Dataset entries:
★ ★ ★

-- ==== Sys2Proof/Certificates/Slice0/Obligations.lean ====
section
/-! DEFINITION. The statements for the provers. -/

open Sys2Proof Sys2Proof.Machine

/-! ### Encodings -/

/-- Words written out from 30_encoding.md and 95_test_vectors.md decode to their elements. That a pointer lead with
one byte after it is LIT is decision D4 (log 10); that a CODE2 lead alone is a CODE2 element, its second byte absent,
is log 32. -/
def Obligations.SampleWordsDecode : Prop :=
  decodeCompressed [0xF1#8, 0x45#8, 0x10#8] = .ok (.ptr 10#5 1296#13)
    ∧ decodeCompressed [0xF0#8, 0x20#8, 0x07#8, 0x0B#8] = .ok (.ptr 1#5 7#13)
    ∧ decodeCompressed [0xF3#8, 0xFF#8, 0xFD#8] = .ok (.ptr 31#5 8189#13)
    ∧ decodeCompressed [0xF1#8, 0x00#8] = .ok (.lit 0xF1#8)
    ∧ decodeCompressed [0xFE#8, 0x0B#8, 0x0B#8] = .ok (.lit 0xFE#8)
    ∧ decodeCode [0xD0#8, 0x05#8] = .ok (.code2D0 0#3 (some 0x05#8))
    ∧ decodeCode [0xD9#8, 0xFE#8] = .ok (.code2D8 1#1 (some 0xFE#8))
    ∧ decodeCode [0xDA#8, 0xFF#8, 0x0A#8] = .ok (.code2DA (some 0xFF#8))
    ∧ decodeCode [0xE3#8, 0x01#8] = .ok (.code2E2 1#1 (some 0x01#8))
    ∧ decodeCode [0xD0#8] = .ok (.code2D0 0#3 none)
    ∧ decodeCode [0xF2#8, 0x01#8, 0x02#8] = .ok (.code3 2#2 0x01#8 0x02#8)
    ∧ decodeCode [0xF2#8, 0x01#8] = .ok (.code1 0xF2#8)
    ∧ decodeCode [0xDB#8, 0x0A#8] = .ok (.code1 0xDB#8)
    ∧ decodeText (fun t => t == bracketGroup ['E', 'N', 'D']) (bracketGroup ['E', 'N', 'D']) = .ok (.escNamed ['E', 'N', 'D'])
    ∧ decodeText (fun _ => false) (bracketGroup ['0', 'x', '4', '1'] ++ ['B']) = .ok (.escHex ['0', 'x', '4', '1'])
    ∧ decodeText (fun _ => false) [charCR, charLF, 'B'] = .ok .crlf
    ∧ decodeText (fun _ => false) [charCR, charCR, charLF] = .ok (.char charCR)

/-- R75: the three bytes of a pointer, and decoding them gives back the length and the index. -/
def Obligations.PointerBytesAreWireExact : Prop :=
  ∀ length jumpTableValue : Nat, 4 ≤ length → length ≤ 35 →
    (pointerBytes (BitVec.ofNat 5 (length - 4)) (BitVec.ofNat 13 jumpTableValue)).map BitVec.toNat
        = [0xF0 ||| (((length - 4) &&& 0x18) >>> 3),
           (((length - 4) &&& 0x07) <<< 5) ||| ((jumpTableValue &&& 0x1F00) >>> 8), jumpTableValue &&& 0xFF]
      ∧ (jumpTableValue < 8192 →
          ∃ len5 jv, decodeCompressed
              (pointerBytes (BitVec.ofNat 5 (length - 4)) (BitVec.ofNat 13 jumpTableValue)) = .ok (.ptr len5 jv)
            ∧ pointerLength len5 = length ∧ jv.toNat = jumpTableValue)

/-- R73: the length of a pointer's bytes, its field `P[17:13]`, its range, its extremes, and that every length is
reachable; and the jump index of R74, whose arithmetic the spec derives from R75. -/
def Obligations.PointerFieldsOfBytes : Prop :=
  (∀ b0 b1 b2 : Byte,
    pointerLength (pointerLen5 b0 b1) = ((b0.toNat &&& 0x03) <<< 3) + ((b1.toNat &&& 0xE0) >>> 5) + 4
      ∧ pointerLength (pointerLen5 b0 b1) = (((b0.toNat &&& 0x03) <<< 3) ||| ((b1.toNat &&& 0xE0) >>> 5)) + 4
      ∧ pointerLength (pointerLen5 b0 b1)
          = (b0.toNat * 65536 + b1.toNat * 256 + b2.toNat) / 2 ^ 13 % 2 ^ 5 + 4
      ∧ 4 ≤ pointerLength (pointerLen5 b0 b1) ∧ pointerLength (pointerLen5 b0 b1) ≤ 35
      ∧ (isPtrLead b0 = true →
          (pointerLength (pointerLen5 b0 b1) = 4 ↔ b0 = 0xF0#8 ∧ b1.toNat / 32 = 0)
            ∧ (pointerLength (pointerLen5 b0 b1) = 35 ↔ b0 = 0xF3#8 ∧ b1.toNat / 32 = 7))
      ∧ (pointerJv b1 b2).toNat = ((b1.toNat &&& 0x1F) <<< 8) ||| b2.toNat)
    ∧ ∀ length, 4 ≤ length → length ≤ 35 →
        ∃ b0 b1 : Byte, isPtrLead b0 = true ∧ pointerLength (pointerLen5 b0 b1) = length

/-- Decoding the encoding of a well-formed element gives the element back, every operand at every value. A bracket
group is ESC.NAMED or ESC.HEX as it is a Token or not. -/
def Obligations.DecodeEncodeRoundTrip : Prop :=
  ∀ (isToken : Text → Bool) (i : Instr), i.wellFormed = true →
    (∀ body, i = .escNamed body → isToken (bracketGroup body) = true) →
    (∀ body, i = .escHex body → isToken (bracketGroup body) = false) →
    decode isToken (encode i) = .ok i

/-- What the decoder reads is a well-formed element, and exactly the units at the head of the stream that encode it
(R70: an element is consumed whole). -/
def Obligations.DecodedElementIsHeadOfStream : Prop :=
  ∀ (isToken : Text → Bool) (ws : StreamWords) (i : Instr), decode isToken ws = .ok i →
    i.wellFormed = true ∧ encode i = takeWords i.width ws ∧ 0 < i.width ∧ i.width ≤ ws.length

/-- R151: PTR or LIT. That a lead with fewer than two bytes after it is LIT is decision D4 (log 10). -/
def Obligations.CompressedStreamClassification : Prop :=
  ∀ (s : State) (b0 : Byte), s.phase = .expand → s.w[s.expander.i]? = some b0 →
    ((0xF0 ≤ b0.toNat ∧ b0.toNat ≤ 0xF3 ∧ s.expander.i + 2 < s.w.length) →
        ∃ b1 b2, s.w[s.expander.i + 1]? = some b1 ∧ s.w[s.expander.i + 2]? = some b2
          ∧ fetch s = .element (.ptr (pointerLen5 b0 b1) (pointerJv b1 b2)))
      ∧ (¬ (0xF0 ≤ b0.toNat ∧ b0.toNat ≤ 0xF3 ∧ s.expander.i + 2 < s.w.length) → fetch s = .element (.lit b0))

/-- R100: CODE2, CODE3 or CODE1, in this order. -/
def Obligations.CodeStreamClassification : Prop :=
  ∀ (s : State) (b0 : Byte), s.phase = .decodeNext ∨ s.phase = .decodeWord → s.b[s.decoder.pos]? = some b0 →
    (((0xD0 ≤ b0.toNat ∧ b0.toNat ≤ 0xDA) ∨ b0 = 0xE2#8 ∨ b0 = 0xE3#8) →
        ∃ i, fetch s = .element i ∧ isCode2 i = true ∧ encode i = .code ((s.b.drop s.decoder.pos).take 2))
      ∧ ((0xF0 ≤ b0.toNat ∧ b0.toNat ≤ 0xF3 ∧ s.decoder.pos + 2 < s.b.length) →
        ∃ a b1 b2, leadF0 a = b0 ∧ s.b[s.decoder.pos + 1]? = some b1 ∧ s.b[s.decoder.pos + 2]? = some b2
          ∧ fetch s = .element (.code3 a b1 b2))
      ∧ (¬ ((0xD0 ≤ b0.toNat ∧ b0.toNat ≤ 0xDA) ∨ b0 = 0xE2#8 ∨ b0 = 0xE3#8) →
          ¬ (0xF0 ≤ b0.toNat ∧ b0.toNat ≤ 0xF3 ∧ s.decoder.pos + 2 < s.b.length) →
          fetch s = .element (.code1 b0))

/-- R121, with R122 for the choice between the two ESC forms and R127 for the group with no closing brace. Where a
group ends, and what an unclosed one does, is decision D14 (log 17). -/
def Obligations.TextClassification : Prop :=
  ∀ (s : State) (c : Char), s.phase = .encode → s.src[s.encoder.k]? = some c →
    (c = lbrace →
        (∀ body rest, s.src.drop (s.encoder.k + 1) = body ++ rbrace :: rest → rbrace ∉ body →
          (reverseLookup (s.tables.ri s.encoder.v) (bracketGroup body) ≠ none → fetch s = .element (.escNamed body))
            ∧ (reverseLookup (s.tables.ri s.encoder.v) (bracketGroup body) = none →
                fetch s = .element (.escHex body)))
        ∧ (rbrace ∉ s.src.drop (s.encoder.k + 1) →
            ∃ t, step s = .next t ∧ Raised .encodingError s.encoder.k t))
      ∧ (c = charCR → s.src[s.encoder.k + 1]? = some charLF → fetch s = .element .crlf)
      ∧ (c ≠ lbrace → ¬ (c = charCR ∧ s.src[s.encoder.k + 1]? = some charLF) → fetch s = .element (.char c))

★ ★ ★

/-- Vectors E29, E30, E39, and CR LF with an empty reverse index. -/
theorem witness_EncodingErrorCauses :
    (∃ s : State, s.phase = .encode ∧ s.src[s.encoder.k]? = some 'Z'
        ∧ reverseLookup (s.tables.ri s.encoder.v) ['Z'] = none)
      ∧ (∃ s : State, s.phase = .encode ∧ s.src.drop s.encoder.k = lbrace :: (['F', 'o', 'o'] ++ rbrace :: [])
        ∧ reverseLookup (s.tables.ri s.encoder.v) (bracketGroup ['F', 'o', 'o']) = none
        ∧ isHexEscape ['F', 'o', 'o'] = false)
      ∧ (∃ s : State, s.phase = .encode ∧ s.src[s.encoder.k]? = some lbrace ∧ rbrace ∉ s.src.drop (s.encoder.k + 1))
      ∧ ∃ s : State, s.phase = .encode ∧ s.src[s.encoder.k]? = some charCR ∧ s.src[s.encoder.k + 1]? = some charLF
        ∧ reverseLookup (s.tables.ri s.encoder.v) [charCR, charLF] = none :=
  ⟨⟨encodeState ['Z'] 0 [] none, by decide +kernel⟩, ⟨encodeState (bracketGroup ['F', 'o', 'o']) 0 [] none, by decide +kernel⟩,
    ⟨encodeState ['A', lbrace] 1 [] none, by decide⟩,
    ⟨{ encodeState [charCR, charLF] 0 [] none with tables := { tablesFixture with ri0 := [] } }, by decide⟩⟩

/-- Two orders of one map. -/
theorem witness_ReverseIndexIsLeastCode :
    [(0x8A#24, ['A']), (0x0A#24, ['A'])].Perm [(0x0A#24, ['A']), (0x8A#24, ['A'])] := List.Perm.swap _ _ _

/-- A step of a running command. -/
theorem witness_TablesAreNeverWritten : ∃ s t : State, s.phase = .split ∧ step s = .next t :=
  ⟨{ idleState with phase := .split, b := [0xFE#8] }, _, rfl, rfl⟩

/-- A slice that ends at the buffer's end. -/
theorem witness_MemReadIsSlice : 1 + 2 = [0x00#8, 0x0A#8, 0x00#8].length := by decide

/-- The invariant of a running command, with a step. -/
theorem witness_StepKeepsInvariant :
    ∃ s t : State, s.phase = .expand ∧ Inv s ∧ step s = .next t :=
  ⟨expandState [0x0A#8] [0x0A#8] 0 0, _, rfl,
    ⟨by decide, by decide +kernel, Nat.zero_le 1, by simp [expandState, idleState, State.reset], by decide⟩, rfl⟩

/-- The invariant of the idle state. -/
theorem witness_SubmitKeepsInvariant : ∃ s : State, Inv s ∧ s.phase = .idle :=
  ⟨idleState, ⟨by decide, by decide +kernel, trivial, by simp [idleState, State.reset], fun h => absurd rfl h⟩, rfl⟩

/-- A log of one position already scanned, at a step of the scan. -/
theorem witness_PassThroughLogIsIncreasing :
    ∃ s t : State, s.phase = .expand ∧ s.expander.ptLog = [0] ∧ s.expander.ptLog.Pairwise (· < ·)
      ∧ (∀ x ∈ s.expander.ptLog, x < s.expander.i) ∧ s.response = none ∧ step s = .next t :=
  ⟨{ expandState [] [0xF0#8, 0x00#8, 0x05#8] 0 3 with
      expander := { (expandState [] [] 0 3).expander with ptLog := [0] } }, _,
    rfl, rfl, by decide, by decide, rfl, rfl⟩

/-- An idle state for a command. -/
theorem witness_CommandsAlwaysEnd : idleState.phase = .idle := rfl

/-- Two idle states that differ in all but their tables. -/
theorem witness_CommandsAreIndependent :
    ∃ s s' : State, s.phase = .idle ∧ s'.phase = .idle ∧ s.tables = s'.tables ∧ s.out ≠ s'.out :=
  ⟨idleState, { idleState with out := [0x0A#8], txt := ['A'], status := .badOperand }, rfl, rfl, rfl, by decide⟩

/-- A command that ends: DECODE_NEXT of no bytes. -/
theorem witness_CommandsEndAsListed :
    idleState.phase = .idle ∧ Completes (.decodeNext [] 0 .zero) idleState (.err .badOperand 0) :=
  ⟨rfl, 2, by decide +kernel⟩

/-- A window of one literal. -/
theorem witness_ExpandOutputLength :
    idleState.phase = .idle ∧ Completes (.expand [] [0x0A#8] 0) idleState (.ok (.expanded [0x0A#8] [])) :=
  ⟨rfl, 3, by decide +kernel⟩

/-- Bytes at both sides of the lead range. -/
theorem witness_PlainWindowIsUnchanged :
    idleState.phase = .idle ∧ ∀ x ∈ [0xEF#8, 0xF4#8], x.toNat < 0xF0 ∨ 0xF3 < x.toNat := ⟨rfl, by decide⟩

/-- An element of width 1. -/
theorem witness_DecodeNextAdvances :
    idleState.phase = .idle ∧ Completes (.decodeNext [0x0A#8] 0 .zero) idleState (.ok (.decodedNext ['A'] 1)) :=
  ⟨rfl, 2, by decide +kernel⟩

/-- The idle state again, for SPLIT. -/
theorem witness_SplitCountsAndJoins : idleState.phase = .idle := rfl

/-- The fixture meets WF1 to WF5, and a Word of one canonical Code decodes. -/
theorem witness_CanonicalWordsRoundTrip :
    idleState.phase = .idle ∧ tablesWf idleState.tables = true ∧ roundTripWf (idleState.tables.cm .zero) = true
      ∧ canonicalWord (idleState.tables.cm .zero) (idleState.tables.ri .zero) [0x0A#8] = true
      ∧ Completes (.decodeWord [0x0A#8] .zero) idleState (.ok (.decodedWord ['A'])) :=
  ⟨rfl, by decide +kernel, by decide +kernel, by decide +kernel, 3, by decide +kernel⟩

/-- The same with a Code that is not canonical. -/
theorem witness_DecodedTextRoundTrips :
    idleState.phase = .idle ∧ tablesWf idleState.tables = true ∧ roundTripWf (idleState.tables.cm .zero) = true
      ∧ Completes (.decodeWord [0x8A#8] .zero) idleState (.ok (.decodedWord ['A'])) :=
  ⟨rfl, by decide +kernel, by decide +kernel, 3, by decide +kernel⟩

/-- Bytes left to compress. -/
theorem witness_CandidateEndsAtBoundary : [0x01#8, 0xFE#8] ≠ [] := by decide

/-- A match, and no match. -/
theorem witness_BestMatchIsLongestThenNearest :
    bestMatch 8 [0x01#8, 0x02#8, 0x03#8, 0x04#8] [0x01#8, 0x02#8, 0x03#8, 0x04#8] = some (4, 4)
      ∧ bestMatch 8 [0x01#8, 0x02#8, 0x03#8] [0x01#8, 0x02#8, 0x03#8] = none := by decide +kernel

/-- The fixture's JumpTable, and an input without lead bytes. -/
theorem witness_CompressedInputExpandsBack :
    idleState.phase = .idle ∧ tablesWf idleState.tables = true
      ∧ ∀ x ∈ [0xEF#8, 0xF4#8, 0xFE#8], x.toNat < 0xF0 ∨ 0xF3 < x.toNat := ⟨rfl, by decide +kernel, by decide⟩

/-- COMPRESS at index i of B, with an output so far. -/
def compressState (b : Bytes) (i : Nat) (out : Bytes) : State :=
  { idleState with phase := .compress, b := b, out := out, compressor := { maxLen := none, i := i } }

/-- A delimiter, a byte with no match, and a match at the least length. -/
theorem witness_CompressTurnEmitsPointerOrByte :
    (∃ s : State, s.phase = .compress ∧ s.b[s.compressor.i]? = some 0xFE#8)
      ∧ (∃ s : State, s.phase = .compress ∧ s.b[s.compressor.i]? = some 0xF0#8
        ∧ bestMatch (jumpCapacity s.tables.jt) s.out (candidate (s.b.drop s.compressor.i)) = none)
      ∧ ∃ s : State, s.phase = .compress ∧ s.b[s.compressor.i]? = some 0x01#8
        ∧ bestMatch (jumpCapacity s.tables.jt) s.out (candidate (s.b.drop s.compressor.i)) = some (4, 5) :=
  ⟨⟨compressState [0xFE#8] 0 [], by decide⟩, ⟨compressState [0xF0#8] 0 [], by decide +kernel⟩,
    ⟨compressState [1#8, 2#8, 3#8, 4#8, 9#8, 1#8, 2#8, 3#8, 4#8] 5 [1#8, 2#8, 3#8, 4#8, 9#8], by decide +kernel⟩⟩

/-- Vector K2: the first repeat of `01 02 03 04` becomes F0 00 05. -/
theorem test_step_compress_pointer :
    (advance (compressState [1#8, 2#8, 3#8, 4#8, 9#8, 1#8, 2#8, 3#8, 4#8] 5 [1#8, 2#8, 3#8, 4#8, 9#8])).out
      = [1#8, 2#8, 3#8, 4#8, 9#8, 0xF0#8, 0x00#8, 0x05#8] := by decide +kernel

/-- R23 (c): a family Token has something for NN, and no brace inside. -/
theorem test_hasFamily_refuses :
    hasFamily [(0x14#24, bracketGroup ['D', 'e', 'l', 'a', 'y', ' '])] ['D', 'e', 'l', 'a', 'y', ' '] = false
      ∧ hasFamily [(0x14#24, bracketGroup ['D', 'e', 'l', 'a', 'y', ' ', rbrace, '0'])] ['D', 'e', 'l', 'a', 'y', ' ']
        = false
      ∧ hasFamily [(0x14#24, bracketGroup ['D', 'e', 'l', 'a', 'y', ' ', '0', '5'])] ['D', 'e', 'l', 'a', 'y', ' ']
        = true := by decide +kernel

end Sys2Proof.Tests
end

★ ★ ★

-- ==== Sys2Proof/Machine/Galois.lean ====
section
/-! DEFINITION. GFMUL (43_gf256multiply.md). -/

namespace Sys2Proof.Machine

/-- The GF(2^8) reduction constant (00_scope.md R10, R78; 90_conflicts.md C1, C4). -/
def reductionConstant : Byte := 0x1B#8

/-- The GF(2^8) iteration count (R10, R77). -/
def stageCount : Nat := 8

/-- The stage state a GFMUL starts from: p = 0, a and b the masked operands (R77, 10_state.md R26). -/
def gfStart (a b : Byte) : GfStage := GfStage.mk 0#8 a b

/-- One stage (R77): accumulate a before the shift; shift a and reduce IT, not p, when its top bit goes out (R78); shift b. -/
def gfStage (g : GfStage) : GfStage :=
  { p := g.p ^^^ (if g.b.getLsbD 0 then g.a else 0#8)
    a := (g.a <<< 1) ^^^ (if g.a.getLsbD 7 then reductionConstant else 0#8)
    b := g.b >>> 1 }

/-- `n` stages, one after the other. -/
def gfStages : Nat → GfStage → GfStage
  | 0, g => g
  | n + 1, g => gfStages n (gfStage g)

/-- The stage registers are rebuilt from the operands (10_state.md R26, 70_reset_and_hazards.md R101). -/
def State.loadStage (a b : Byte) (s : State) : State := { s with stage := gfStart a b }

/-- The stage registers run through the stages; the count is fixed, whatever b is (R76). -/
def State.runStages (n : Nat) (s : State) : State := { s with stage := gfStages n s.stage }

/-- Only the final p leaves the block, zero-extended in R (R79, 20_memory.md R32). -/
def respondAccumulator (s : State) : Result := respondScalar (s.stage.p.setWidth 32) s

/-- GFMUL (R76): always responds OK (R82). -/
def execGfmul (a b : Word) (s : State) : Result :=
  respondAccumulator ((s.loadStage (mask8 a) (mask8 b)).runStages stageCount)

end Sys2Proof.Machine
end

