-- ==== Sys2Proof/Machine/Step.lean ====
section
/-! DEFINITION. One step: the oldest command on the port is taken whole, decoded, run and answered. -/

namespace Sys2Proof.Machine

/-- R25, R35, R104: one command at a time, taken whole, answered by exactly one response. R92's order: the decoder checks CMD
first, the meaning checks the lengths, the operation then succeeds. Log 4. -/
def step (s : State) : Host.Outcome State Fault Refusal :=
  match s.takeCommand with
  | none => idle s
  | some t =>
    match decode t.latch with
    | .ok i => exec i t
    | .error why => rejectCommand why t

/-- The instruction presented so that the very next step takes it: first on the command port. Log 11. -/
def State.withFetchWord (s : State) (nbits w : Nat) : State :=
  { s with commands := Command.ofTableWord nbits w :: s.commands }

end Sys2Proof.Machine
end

★ ★ ★

#### YOUR GOAL:
Answer with one number: how many lines of the entries above include the word "encodeState".

#### TASK OUTPUT:
3